Passionate pursuits of hobbies have, in history, led to societal change and/or industrial transformation.


Take, for example, “The Lunar Society” whose experimentations and discussions laid the foundations for the Industrial Revolution, as well as the stories of Apple, Facebook and Microsoft.


Yet, the capacity of informal activities or hobbies to support industry or enterprise has attracted limited research attention.


To fill this gap, interviews with hobbyist, semi-commercial and commercial beekeepers in Western Australia were held in 2017 and 2020 to understand the differences and similarities between hobbyist and commercial beekeepers and how interactions occurred.


In charge of the project was Associate Professor Kirsten Martinus, a human geographer in the School of Social Sciences at the University of Western Australia.


Beekeeper interviewees were gathered at BICWA meetings and by placing the project in the BICWA newsletter.


A BIG thanks to the 30 hobbyist, semi-commercial and commercial beekeepers who gave up their time participating in the project.


Results were disseminated in two journal articles (Geographical Research in 2021 and Geoforum in 2023), at national and international conferences (Institute of Australian Geographers, the American Association of Geographers) and a visiting professor guest lecture at the University of Heidelberg, Germany.


Key findings:

  • The interactions between hobbyists and commercial beekeepers can enhance honey value add, industry profits and knowledge about beekeeping specific to Western Australia.

  • Hobbyists and commercial beekeepers are both competitors and collaborators operating in different markets, hobbyists in the bartering or not-for-profit market and commercial beekeepers in the consumer sales market.

  • Hobbyist beekeepers appeared to act as ‘hobbyist innovators’ and may be important in supporting a variety of low-tech industries.
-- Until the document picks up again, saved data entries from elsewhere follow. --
-- ==== Sys2Proof/Machine/Privileged.lean ====
section
/-!
DEFINITION. The privileged instructions (spec/49_privileged.md).
-/
namespace Sys2Proof.Machine

/-- What TLBRD shows of an entry (R481). -/
def State.showTlbEntry (s : State) (t : TlbEntry) : State :=
  { s with csr := { s.csr with
      tlbehi := if t.e then t.vppn ++ 0#13 else 0#32
      tlbelo0 := if t.e then t.lo0.toWord t.g &&& s.pageBits else 0#32
      tlbelo1 := if t.e then t.lo1.toWord t.g &&& s.pageBits else 0#32
      asid := setField s.csr.asid 0 (if t.e then t.asid else 0#10)
      tlbidx := setField (setField s.csr.tlbidx 24 (if t.e then t.ps else 0#6)) 31 (if t.e then 0#1 else 1#1) } }

/-- CSRRD (R461): the value of the CSR. -/
def execCsrrd (rd : GReg) (csr : CsrNum) (s : State) : Host.Outcome State Fault Refusal :=
  s.complete (s.kernelOnly.bind fun _ => .ok (s.setReg rd (s.csrRead csr)).advance)

/-- CSRWR (R462): writes the old rd to the CSR and its old value to rd. -/
def execCsrwr (rd : GReg) (csr : CsrNum) (s : State) : Host.Outcome State Fault Refusal :=
  s.complete (s.kernelOnly.bind fun _ => (s.csrWrite csr (s.reg rd) 0xFFFFFFFF#32).bind fun t =>
    .ok (t.setReg rd (s.csrRead csr)).advance)

/-- CSRXCHG (R463): writes the old rd to the CSR where the mask in rj is 1, and its old value to rd. -/
def execCsrxchg (rd : GReg) (rj : GReg) (csr : CsrNum) (s : State) : Host.Outcome State Fault Refusal :=
  s.complete (s.kernelOnly.bind fun _ => (s.csrWrite csr (s.reg rd) (s.reg rj)).bind fun t =>
    .ok (t.setReg rd (s.csrRead csr)).advance)

/-- CACOP (R470): caches are not state (R62): a lookup by address translates as a load and may raise; nothing else happens. -/
def execCacop (code : BitVec 5) (rj : GReg) (si12 : BitVec 12) (s : State) : Host.Outcome State Fault Refusal :=
  s.complete (s.kernelOnly.bind fun _ => if code.extractLsb' 3 2 = 3#2 ∨ 2 < (code.extractLsb' 0 3).toNat then .refuse .cacopUndefined
    else if code.extractLsb' 3 2 = 2#2 then (s.translate (s.effAddr rj si12) .load).bind fun _ => .ok s.advance
    else .ok s.advance)

/-- TLBSRCH (R480): Index and NE from a lookup of TLBEHI and ASID; several matches are refused (U13). -/
def execTlbsrch (s : State) : Host.Outcome State Fault Refusal :=
  s.complete (s.kernelOnly.bind fun _ => match s.tlbSearch with
    | [] => .ok { s with csr := { s.csr with tlbidx := setField s.csr.tlbidx 31 1#1 } }.advance
    | [i] => .ok { s with csr := { s.csr with tlbidx := (s.csr.tlbidx &&& ~~~(lowMask s.indexBits ||| 0x80000000#32)) ||| BitVec.ofNat 32 i } }.advance
    | _ => .refuse .tlbMultipleHit)

/-- TLBRD (R481): the entry at Index into TLBEHI, TLBELO0, TLBELO1, TLBIDX.PS and ASID; an invalid one sets NE and clears them. -/
def execTlbrd (s : State) : Host.Outcome State Fault Refusal :=
  s.complete (s.kernelOnly.bind fun _ => match s.tlb[s.tlbIndex]? with
    | none => .refuse .tlbIndexOutOfRange
    | some t => .ok (s.showTlbEntry t).advance)

/-- TLBWR (R482): the entry at Index is replaced (R484). -/
def execTlbwr (s : State) : Host.Outcome State Fault Refusal :=
  s.complete (s.kernelOnly.bind fun _ => if s.tlbIndex < s.tlb.length then
      s.checkedTlbEntry.bind fun t => .ok { s with tlb := s.tlb.set s.tlbIndex t }.advance
    else .refuse .tlbIndexOutOfRange)

/-- TLBFILL (R483): an entry of the hardware's choice, a free one, is replaced (R484). -/
def execTlbfill (s : State) : Host.Outcome State Fault Refusal :=
  s.complete (s.kernelOnly.bind fun _ => s.checkedTlbEntry.bind fun t =>
    .ok { s with tlb := s.tlb.set (Config.freeFillIndex s.draws % s.tlb.length) t, draws := s.draws + 1 }.advance)

/-- INVTLB (R485): clears E of the selected entries; an op above 6 raises INE; set bits above the ASID are refused (U17). -/
def execInvtlb (op : BitVec 5) (rj : GReg) (rk : GReg) (s : State) : Host.Outcome State Fault Refusal :=
  s.complete (s.kernelOnly.bind fun _ => if 6 < op.toNat then .raise .ine 0#32
    else if 4 ≤ op.toNat ∧ (s.reg rj).extractLsb' 10 22 ≠ 0#22 then .refuse .invtlbAsidBits
    else .ok { s with tlb := s.tlb.map fun t : TlbEntry =>
      if t.invSelected op ((s.reg rj).extractLsb' 0 10) (s.reg rk) then { t with e := false } else t }.advance)

/-- ERTN (R490): the return from an exception. -/
def execErtn (s : State) : Host.Outcome State Fault Refusal :=
  s.complete (s.kernelOnly.bind fun _ => s.returnFromException)

/-- IDLE (R491): goes on at pc + 4 and waits, until the step wakes it (R555); with an enabled source already pending the core
does not wait. -/
def execIdle (_level : BitVec 15) (s : State) : Host.Outcome State Fault Refusal :=
  s.complete (s.kernelOnly.bind fun _ => .ok { s.advance with idle := decide (s.pending = 0#13) })

end Sys2Proof.Machine
end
They appeared to be a source of scientific, practical, and local geographic knowledge, which influenced beekeeping industry approaches and activities in Western Australia.

  • The ‘hobbyist innovator’ may be useful in understanding how informal local community groups may act as knowledge and information sources to spark innovation or even lead to industry transformation.
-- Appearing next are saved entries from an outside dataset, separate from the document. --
-- ==== Sys2Proof/Certificates/Slice0/Obligations.lean ====
section
/-!
DEFINITION. The statements for the provers, O1 to O60 of OBLIGATIONS.json in order. The predicates they use are in
Sys2Proof/Safety.lean.
-/
open Sys2Proof Sys2Proof.Machine

/-- O1, stated: R201, R202, R203, R204, R209, R210. ADD.W, SUB.W, ADDI.W, LU12I.W, PCADDU12I and MUL.W: encoding, the exact
result modulo 2^32, nothing else changed. -/
def Obligations.IntegerArithmeticResults : Prop :=
  ∀ (s : State) (rd rj rk : GReg) (si12 : BitVec 12) (si20 : BitVec 20),
    SetsReg s (exec (.addW rd rj rk) s) rd (BitVec.ofInt 32 ((s.reg rj).toInt + (s.reg rk).toInt)) ∧
    SetsReg s (exec (.subW rd rj rk) s) rd (BitVec.ofInt 32 ((s.reg rj).toInt - (s.reg rk).toInt)) ∧
    SetsReg s (exec (.addiW rd rj si12) s) rd (BitVec.ofInt 32 ((s.reg rj).toInt + si12.toInt)) ∧
    SetsReg s (exec (.lu12iW rd si20) s) rd (BitVec.ofNat 32 (si20.toNat * 2 ^ 12)) ∧
    SetsReg s (exec (.pcaddu12i rd si20) s) rd (BitVec.ofNat 32 (s.pc.toNat + si20.toNat * 2 ^ 12)) ∧
    SetsReg s (exec (.mulW rd rj rk) s) rd (BitVec.ofInt 32 ((s.reg rj).toInt * (s.reg rk).toInt)) ∧
    Encodes (0b00000000000100000#17 ++ rk ++ rj ++ rd) (.addW rd rj rk) ∧
    Encodes (0b00000000000100010#17 ++ rk ++ rj ++ rd) (.subW rd rj rk) ∧
    Encodes (0b0000001010#10 ++ si12 ++ rj ++ rd) (.addiW rd rj si12) ∧
    Encodes (0b0001010#7 ++ si20 ++ rd) (.lu12iW rd si20) ∧
    Encodes (0b0001110#7 ++ si20 ++ rd) (.pcaddu12i rd si20) ∧
    Encodes (0b00000000000111000#17 ++ rk ++ rj ++ rd) (.mulW rd rj rk)

/-- O2, stated: R205, R206, R207, R208. SLT, SLTU, SLTI and SLTUI: encoding, 1 when less and 0 otherwise, nothing else changed. -/
def Obligations.IntegerComparisonResults : Prop :=
  ∀ (s : State) (rd rj rk : GReg) (si12 : BitVec 12),
    SetsReg s (exec (.slt rd rj rk) s) rd (if (s.reg rj).toInt < (s.reg rk).toInt then 1#32 else 0#32) ∧
    SetsReg s (exec (.sltu rd rj rk) s) rd (if (s.reg rj).toNat < (s.reg rk).toNat then 1#32 else 0#32) ∧
    SetsReg s (exec (.slti rd rj si12) s) rd (if (s.reg rj).toInt < si12.toInt then 1#32 else 0#32) ∧
    SetsReg s (exec (.sltui rd rj si12) s) rd
      (if (s.reg rj).toNat < (BitVec.ofInt 32 si12.toInt).toNat then 1#32 else 0#32) ∧
    Encodes (0b00000000000100100#17 ++ rk ++ rj ++ rd) (.slt rd rj rk) ∧
    Encodes (0b00000000000100101#17 ++ rk ++ rj ++ rd) (.sltu rd rj rk) ∧
    Encodes (0b0000001000#10 ++ si12 ++ rj ++ rd) (.slti rd rj si12) ∧
    Encodes (0b0000001001#10 ++ si12 ++ rj ++ rd) (.sltui rd rj si12)

/-- O3, derived: R210, R211, R212, R218. MULH.W over MUL.W is the exact signed 64-bit product, MULH.WU over MUL.W the exact
unsigned one. -/
def Obligations.ProductHalvesAreExact : Prop :=
  ∀ (s : State) (rd rj rk : GReg), ∃ lo hi hiu : Word,
    SetsReg s (exec (.mulW rd rj rk) s) rd lo ∧ SetsReg s (exec (.mulhW rd rj rk) s) rd hi ∧
    SetsReg s (exec (.mulhWu rd rj rk) s) rd hiu ∧
    hi.toInt * 2 ^ 32 + (lo.toNat : Int) = (s.reg rj).toInt * (s.reg rk).toInt ∧
    hiu.toNat * 2 ^ 32 + lo.toNat = (s.reg rj).toNat * (s.reg rk).toNat

/-- O4, derived: R213, R214, R215, R216, R217, R218. DIV.W, MOD.W, DIV.WU and MOD.WU by a divisor that is not 0: quotient toward
zero, remainder of the dividend. -/
def Obligations.DivisionResults : Prop :=
  ∀ (s : State) (rd rj rk : GReg), s.reg rk ≠ 0#32 → ∃ (q r : Int) (qu ru : Nat),
    SetsReg s (exec (.divW rd rj rk) s) rd (BitVec.ofInt 32 q) ∧ SetsReg s (exec (.modW rd rj rk) s) rd (BitVec.ofInt 32 r) ∧
    SetsReg s (exec (.divWu rd rj rk) s) rd (BitVec.ofNat 32 qu) ∧
    SetsReg s (exec (.modWu rd rj rk) s) rd (BitVec.ofNat 32 ru) ∧
    (s.reg rj).toInt = q * (s.reg rk).toInt + r ∧ |r| < |(s.reg rk).toInt| ∧ 0 ≤ r * (s.reg rj).toInt ∧
    (s.reg rj).toNat = qu * (s.reg rk).toNat + ru ∧ ru < (s.reg rk).toNat ∧
    s.reg rk * BitVec.ofInt 32 q + BitVec.ofInt 32 r = s.reg rj ∧
    s.reg rk * BitVec.ofNat 32 qu + BitVec.ofNat 32 ru = s.reg rj

/-- O5, derived: R213, R214, R215, R216, R217. DIV.W, DIV.WU, MOD.W and MOD.WU by 0 complete with some value in x[rd] and change
nothing else. -/
def Obligations.DivisionByZeroCompletes : Prop :=
  ∀ (s : State) (rd rj rk : GReg), s.reg rk = 0#32 →
    ∀ i ∈ [Instr.divW rd rj rk, .divWu rd rj rk, .modW rd rj rk, .modWu rd rj rk],
      ∃ v, SetsReg { s with draws := s.draws + 1 } (exec i s) rd v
  • The interactions between hobbyists and commercial beekeepers highlight the importance of informal non-firm actors.

  • Hobbyists were found to be crucial in the development and persistence of the Western Australian beekeeping culture and techniques through their various activities and entrepreneurial endeavours.

  • Local and state government policy supporting collaborations between beekeeping hobbyists and local businesses will have a wide-reaching impact across the Western Australian beekeeping industry and the community in general, given the significance of bees to our health, to the environment, and in raising levels of scientific knowledge.